Dulaglutide 1.5 mg as an add-on option for patients uncontrolled on insulin: Subgroup analysis by age, duration of diabetes and baseline glycated haemoglobin concentration.

AIMS

To assess efficacy and safety of dulaglutide 1.5 mg combined with insulin, categorized by subgroups of baseline glycated haemoglobin (HbA1c; ≤9% and >9% [≤74.9 and >74.9 mmol/mol]), age (<65 and ≥65 years), and duration of diabetes (<10 and ≥10 years) at 6 months in patients with type 2 diabetes (T2D).

MATERIALS AND METHODS

This pooled analysis was conducted in a population of patients with T2D with similar baseline characteristics who were included in the AWARD-4 and AWARD-9 clinical trials and randomized to dulaglutide 1.5 mg (pooled mean baseline age 59 years, duration of diabetes 13 years, HbA1c 8.4% [68.3 mmol/mol]).
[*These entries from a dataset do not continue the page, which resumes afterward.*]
/-- O. BASE_TICK takes one supply sample, one tick of each running channel and one comparison of the button
(R11, R13, R128, R129, R174): a channel whose count reaches 0 becomes EXPIRED with its expiry produced
(R13), D samples that speak for the other state make its entry due (R129), 20 comparisons that differ a
press or a release (R174). What is due is then taken as by its own row: the events the operand names, in its
order, then the monitor's and the button's; an expiry it does not name waits for its row. Which events of
one tick come first, and which expiries wait, is the sender's operand (assumption 8). The expired channel's
phase 0 is the model's (assumption 44). -/
def Obligations.BaseTickCounts : Prop :=
  ∀ (s : State) (code : BitVec 12) (pressed : Bool) (order : List TickEvent), s.powered = true →
    s.Quiet → order.Nodup →
    let mv := if code = 0 then 6000 else min (s.supply.calibration * 4096 / code.toNat) 6000
    let sup := s.supply
    let speaks : Bool := if sup.normal = true then decide (mv < sup.threshold)
      else decide (sup.threshold + sup.hysteresis ≤ mv)
    let tick := fun (period : Nat) (c : Channel) =>
      if c.state = .running then
        if c.phase + 1 < period then { c with phase := c.phase + 1 }
        else if 1 < c.count then { c with phase := 0, count := c.count - 1 }
        else ⟨0, 0, .expired, true⟩
      else c
    let ticks := if pressed = s.presence.level then 0 else min (s.presence.ticks + 1) 20
    let t : State := { s with
      out := ⟨[], []⟩
      supply := { sup with reading := mv, run := if speaks = true then min (sup.run + 1) 16 else 0 }
      timers := ⟨tick 1000 s.timers.trial, tick 1000 s.timers.gate, tick 1000 s.timers.penalty,
        tick 100 s.timers.presence⟩
      presence := { s.presence with pin := pressed, ticks := ticks } }
    let entryDue := speaks = true ∧ sup.samples ≤ sup.run + 1
    let buttonDue := pressed ≠ s.presence.level ∧ 20 ≤ s.presence.ticks + 1
    let entry : Instr := if sup.normal = true then .entryIntoLow else .entryIntoNormal
    let button : Instr := if pressed = true then .press else .release
    let row : TickEvent → Option Instr := fun e => match e with
      | .supply => if entryDue then some entry else none
      | .trial => some .trialExpiry
      | .gate => some .gateExpiry
      | .penalty => some .penaltyExpiry
      | .presence => some .presenceExpiry
      | .button => if buttonDue then some button else none
    let unnamed := ([.supply, .button] : List TickEvent).filter fun e => decide (e ∉ order)
    exec (.baseTick code pressed order) s = .next (t.inTurn ((order ++ unnamed).filterMap row)) ∧
    ((∀ e ∈ order, e = .supply ∨ e = .button) →
      (¬ entryDue → ¬ buttonDue → exec (.baseTick code pressed order) s = .next t) ∧
      (entryDue → ¬ buttonDue → exec (.baseTick code pressed order) s = exec entry t) ∧
      (¬ entryDue → buttonDue → exec (.baseTick code pressed order) s = exec button t)) ∧
    (t.timers.trial.due = false → t.timers.gate.due = false → t.timers.penalty.due = false →
      t.timers.presence.due = false → ¬ entryDue → ¬ buttonDue →
      exec (.baseTick code pressed order) s = .next t) ∧
    (sup.normal = true → entryDue → ¬ buttonDue → s.engine.abortRequest = false →
      t.timers.trial.due = false → t.timers.gate.due = false → t.timers.penalty.due = false →
      t.timers.presence.due = false → exec (.baseTick code pressed order) s = .next { t with
        supply := { t.supply with normal := false, run := 0 }
        events := { s.events with pending :=
          if s.stage = .s0 then s.events.pending else s.events.pending ||| 4 } })

/-! ### Power, flows, jobs -/

/-- O. POWER_LOSS keeps the stored records and the array's bits, leaves the bit of a burn cut short
doubtful, and ends everything else, a write in progress among it (R116, R119, R125). POWER_ON forms the
images from what is sensed, a doubtful bit either way, and the calibration value with CAL_DEFAULT from the
CALIBRATION image (R118); it reads every record present into its owner's working copy, and gives each owner
of an absent record the values of absence (R123): the thresholds (R130), the gate idle time (R162), the hold
time (R174), f, the epoch, the pending values, the boot counter and the last boot reason (R76, R99, R133); a
slot below the floor becomes FAILED and its SLOT write is asked for (R76, R79); and the flow's step 1 is
made in S0, every other field at its power-on value (R2, R11, R34, R35, R89, R115, R184). An unpowered part
takes no other command (the model's, assumption 1), and holds power-on values in what is volatile
(assumption 31); a supply already applied is lost first, a bit sensed burned is burned from then on (R120)
and one sensed unburned stays doubtful (assumption 14); the draws count on (assumption 4), step 1 comes in
the same row (assumption 33), and the halves of CALIBRATION, PRESENCE_IN released, the response's fields,
the chunk's zeros, the engine's cursor, digest and manifest, and the stopped channels' phase are the model's
(assumptions 10, 16, 35, 43, 44). That UPDATE_CONFIRM's COUNTERS write in progress is lost whole too, as
R110, R112, R125 and R127 say and against R115's power-on column, is the model's (assumption 38). -/
def Obligations.PowerLossAndPowerOn : Prop :=
  ∀ s : State,
    let cut := match s.fuses.burn with
      | none => s.fuses.doubtful
      | some b =>
        if b.target ∈ s.fuses.doubtful ∨ s.fuses.array.burned b.target = true then s.fuses.doubtful
        else s.fuses.doubtful ++ [b.target]
    let store := s.records.store
    let off : Channel := ⟨0, 0, .stopped, false⟩
    let noKey : Fin 16 → KeyRec := fun i =>
      ⟨false, [], none, if i = 0 then ⟨8, 0⟩ else if i = 3 then ⟨13, 2⟩ else ⟨0, 0⟩, false, []⟩
    let fresh : State := {
      pending := s.pending
      powered := false
      stage := .num 0
      up := ⟨false, false, none, []⟩
      filter := ⟨.passthrough, ⟨16777216, 0, 16711680, 0, 0⟩, ⟨[], none, []⟩⟩
      down := ⟨.idle, ⟨0, 0, [], .none⟩, 0xff, 0xff, 0xff⟩
      ve := ⟨.none, [], 0, ShaState.initial⟩
      slots := ⟨⟨.empty, .empty, .none, none⟩, ⟨.empty, .empty, .none, none⟩, 0, 0, false, 0,
        .powerOn⟩
      keys := Vector.ofFn noKey
      cred := ⟨Vector.replicate 24 .empty, false, 0, 0, false, 300⟩
      presence := ⟨false, false, 0, .idle, 10⟩
      log := ⟨[], List.replicate 32 0⟩
      events := ⟨0, 0, [], 0⟩
      fuses := ⟨⟨0, 0, 0, 0, 0⟩, s.fuses.array, cut, none, []⟩
      records := ⟨store, [], none⟩
      config := none
      cert := none
      supply := ⟨false, 0, 0, 3000, 100, 4, 1200, true⟩
      timers := ⟨off, off, off, off⟩
      aperture := ⟨none, ⟨.empty, 0, 0, .ok, 0, false, false, 0, [], false⟩, none, none⟩
      engine := ⟨.idle, false, false, false, none⟩
      flow := ⟨.wait, .powerOn⟩
      resetIn := s.resetIn
      draws := s.draws
      out := ⟨[], []⟩ }
    (s.powered = true → exec .powerLoss s = .next fresh) ∧
    (s.powered = false → ∀ c, (∀ sensed pin, c ≠ .powerOn sensed pin) →
      exec c s = .next { s with out := ⟨[], []⟩ }) ∧
    ∀ (sensed : List FuseBit) (pin : Bool),
      let rows := (cut.filter fun b => decide (b ∈ sensed)).foldl FuseRows.set s.fuses.array
      let c := store.config.getD ⟨⟨16777216, 0, 16711680, 0, 0⟩, 3000, 100, 4, 300, 10⟩
      let n := store.counters.getD ⟨0, .powerOn, 0, 0, 0, 0⟩
      let calMv := rows.calibration.toNat % 65536
      let calValid := 1100 ≤ calMv ∧ calMv ≤ 1300 ∧ rows.calibration.toNat / 65536 = 65535 - calMv
      let loadedOf : Option SlotStored → SlotRec := fun stored => match stored with
        | none => ⟨.empty, .empty, .none, none⟩
        | some r => ⟨r.state, r.state, r.reason, r.summary⟩
      let low : SlotRec → Bool := fun r =>
        decide (r.state = .verified ∨ r.state = .armed ∨ r.state = .trial ∨ r.state = .active ∨
          r.state = .spare) &&
        r.summary.any fun m => decide (m.securityVersion < max rows.count n.pendingFloor)
      let become : SlotRec → SlotRec := fun r =>
        if low r = true then ⟨.failed, .failed, .rollback, r.summary⟩ else r
      let a := loadedOf store.slotA
      let b := loadedOf store.slotB
      exec (.powerOn sensed pin) s = .next { fresh with
        powered := true
        resetIn := pin
        fuses := ⟨rows, rows, cut.filter fun b => decide (b ∉ sensed), none, []⟩
        records := ⟨store, ([(SlotId.a, a), (.b, b)].filter fun x => low x.2).map fun x =>
          ⟨.slot x.1, [⟨.block, .asIs⟩]⟩, none⟩
        config := store.config
        cert := store.cert
        keys := Vector.ofFn fun i => (store.keys[i]).getD (noKey i)
        cred := ⟨store.creds.map fun k => k.getD .empty, false, n.failCount, n.ownerEpoch, false,
          c.gateIdle⟩
        presence := ⟨false, false, 0, .idle, c.holdTime⟩
        slots := ⟨become a, become b, n.pendingFloor, n.pendingRevoke, false, n.bootCounter,
          n.lastReason⟩
        supply := ⟨false, 0, 0, c.threshold, c.hysteresis, c.samples,
          if calValid then calMv else 1200, decide (¬ calValid)⟩ } ∧
      rows.deviceId = s.fuses.array.deviceId ∧ rows.calibration = s.fuses.array.calibration ∧
      ∀ b : FuseBit, b.inRow = true → (rows.burned b = true ↔
        s.fuses.array.burned b = true ∨ (b ∈ cut ∧ b ∈ sensed))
Weight and hypoglycaemia were analysed by individual trial. In AWARD-4, dulaglutide plus lispro three times daily was assessed against glargine plus lispro three times daily. In AWARD-9, dulaglutide added to glargine was assessed against placebo added to glargine. Insulins were titrated to target in both trials.

RESULTS

A total of 445 patients were included in this analysis (73% with HbA1c ≤9%, 27% [≤74.9 mmol/mol] with HbA1c >9% [>74.9 mmol/mol]; 70% aged <65 years, 30% aged ≥65 years; 36% with duration of diabetes <10 years, 64% with duration of diabetes ≥10 years). At 6 months, dulaglutide 1.5 mg significantly reduced HbA1c in all subgroups (P < .001), with the highest reduction observed in patients with baseline HbA1c >9% (>74.9 mmol/mol) (range - 1.3% to -2.5% [-14.2 to -27.3 mmol/mol]). The incidence rates of documented symptomatic and severe hypoglycaemia were similar in all subgroups in both trials. The most common adverse events observed in each trial were gastrointestinal in nature.

CONCLUSION

Dulaglutide 1.5 mg combined with basal or prandial insulin is efficacious for patients with T2D irrespective of age, duration of diabetes or baseline HbA1c.